TASK PROMPT: Determine the number of lines in the data that include the word "State", and write only that number.

RECORDS FOR THE EXERCISE:
▬▬▬▬▬▬▬▬▬▬
/-- `PKT.TOWIRE` (R156). -/
def Obligations.PktToWireResult : Prop :=
  ∀ (p : Buf) (s : State),
    exec (.pktToWire p none) s =
      .next { s with
        out := s.out ++ [if p.length < 5 then .result 0x04 .eShort (.str []) else .result 0x04 .ok (.str (hex p))] } ∧
    ∀ k : Buf,
      exec (.pktToWire p (some k)) s =
        .next { s with
          out := s.out ++
            [if p.length < 5 then .result 0x04 .eShort (.str [])
              else if k.length ≠ 32 then .result 0x04 .eKeylen (.str [])
              else if p.length % 16 ≠ 0 then .result 0x04 .eAlign (.str [])
              else .result 0x04 .ok (.str (hex (enc k p)))] }

/-- `PKT.FROMWIRE` (R157): hex, key length, alignment, short, padding length, in this order (R324 (a)). -/
def Obligations.PktFromWireResult : Prop :=
  ∀ (w : Buf) (s : State),
    (unhex w = none → ∀ key : Option Buf,
      exec (.pktFromWire w key) s = .next { s with out := s.out ++ [.result 0x05 .eHex (.pkt [])] }) ∧
    ∀ b : Buf, unhex w = some b →
      (∀ (key : Option Buf) (c : Buf),
        (key = none ∧ c = b ∨ ∃ k, key = some k ∧ k.length = 32 ∧ b.length % 16 = 0 ∧ c = dec k b) →
        exec (.pktFromWire w key) s =
          .next { s with
            out := s.out ++
              [if c.length < 5 then .result 0x05 .eShort (.pkt [])
                else if c.length - 5 < (padlenOf c).toNat then .result 0x05 .ePadlen (.pkt [])
                else .result 0x05 .ok (.pkt c)] }) ∧
      ∀ k : Buf, (k.length ≠ 32 ∨ b.length % 16 ≠ 0) →
        exec (.pktFromWire w (some k)) s =
          .next { s with
            out := s.out ++ [.result 0x05 (if k.length ≠ 32 then .eKeylen else .eAlign) (.pkt [])] }

/-- `PKT.FRAG` (R159): `ceil(N / MAX_PAYLOAD)` packets, packet `i` with chunk `i`, all but the last split; their payloads
joined are the data. -/
def Obligations.PktFragResult : Prop :=
  ∀ (data : Buf) (type : PType) (qos : Bool) (src dst : Addr) (s : State), 21 ≤ s.params.mtu →
    (data = [] → exec (.pktFrag data type qos src dst) s =
      .next { s with out := s.out ++ [.result 0x06 .eEmpty (.pkts [])] }) ∧
    (data ≠ [] → ∃ ps : List Buf,
      exec (.pktFrag data type qos src dst) s = .next { s with out := s.out ++ [.result 0x06 .ok (.pkts ps)] } ∧
      ps.length = (data.length + s.params.maxPayload - 1) / s.params.maxPayload ∧
      (∀ i < ps.length,
        ps[i]? = some (buildPkt s.params.versionCur s.cfgKeyEn
          ((data.drop (i * s.params.maxPayload)).take s.params.maxPayload) type qos (decide (i + 1 < ps.length)) src dst)) ∧
      ps.flatMap payloadOf = data)

/-- `PKT.SEAL` (R154): the XOR of the result is 0, sealing again changes nothing, and only byte 3 is written. Seal then
check (R160): a sealed packet that `PKT.ENCODE` built passes when its type is known, and fails when it is not. -/
def Obligations.SealedPacketPassesCheck : Prop :=
  (∀ p : Buf, 5 ≤ p.length →
    xorAll (sealPkt p) = 0 ∧ sealPkt (sealPkt p) = sealPkt p ∧ (sealPkt p).length = p.length ∧
      ∀ i, i ≠ 3 → (sealPkt p)[i]? = p[i]?) ∧
  ∀ (payload : Buf) (type : PType) (qos split : Bool) (src dst : Addr) (s : State),
    s.params.versionCur ∈ s.params.knownVersions → payload.length ≤ s.params.maxPayload →
    ∃ p, encodePkt s payload type qos split src dst = .ok p ∧
      exec (.pktCheck (sealPkt p)) s =
        .next { s with
          out := s.out ++
            [if type ∈ s.params.knownTypes then .result 0x03 .ok (.bool true) else .result 0x03 .eType (.bool false)] }

/-- Single-byte corruption (R162): a sealed packet with one byte changed fails the check. -/
def Obligations.SingleByteCorruptionDetected : Prop :=
  ∀ (p : Buf) (i : Nat) (v : Byte) (s : State), 5 ≤ p.length → xorAll p = 0 → i < p.length → p[i]? ≠ some v →
    exec (.pktCheck (p.set i v)) s = .next { s with out := s.out ++ [.result 0x03 .eXor (.bool false)] }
▬▬▬▬▬▬▬▬▬▬
WRITTEN SOLUTION: 5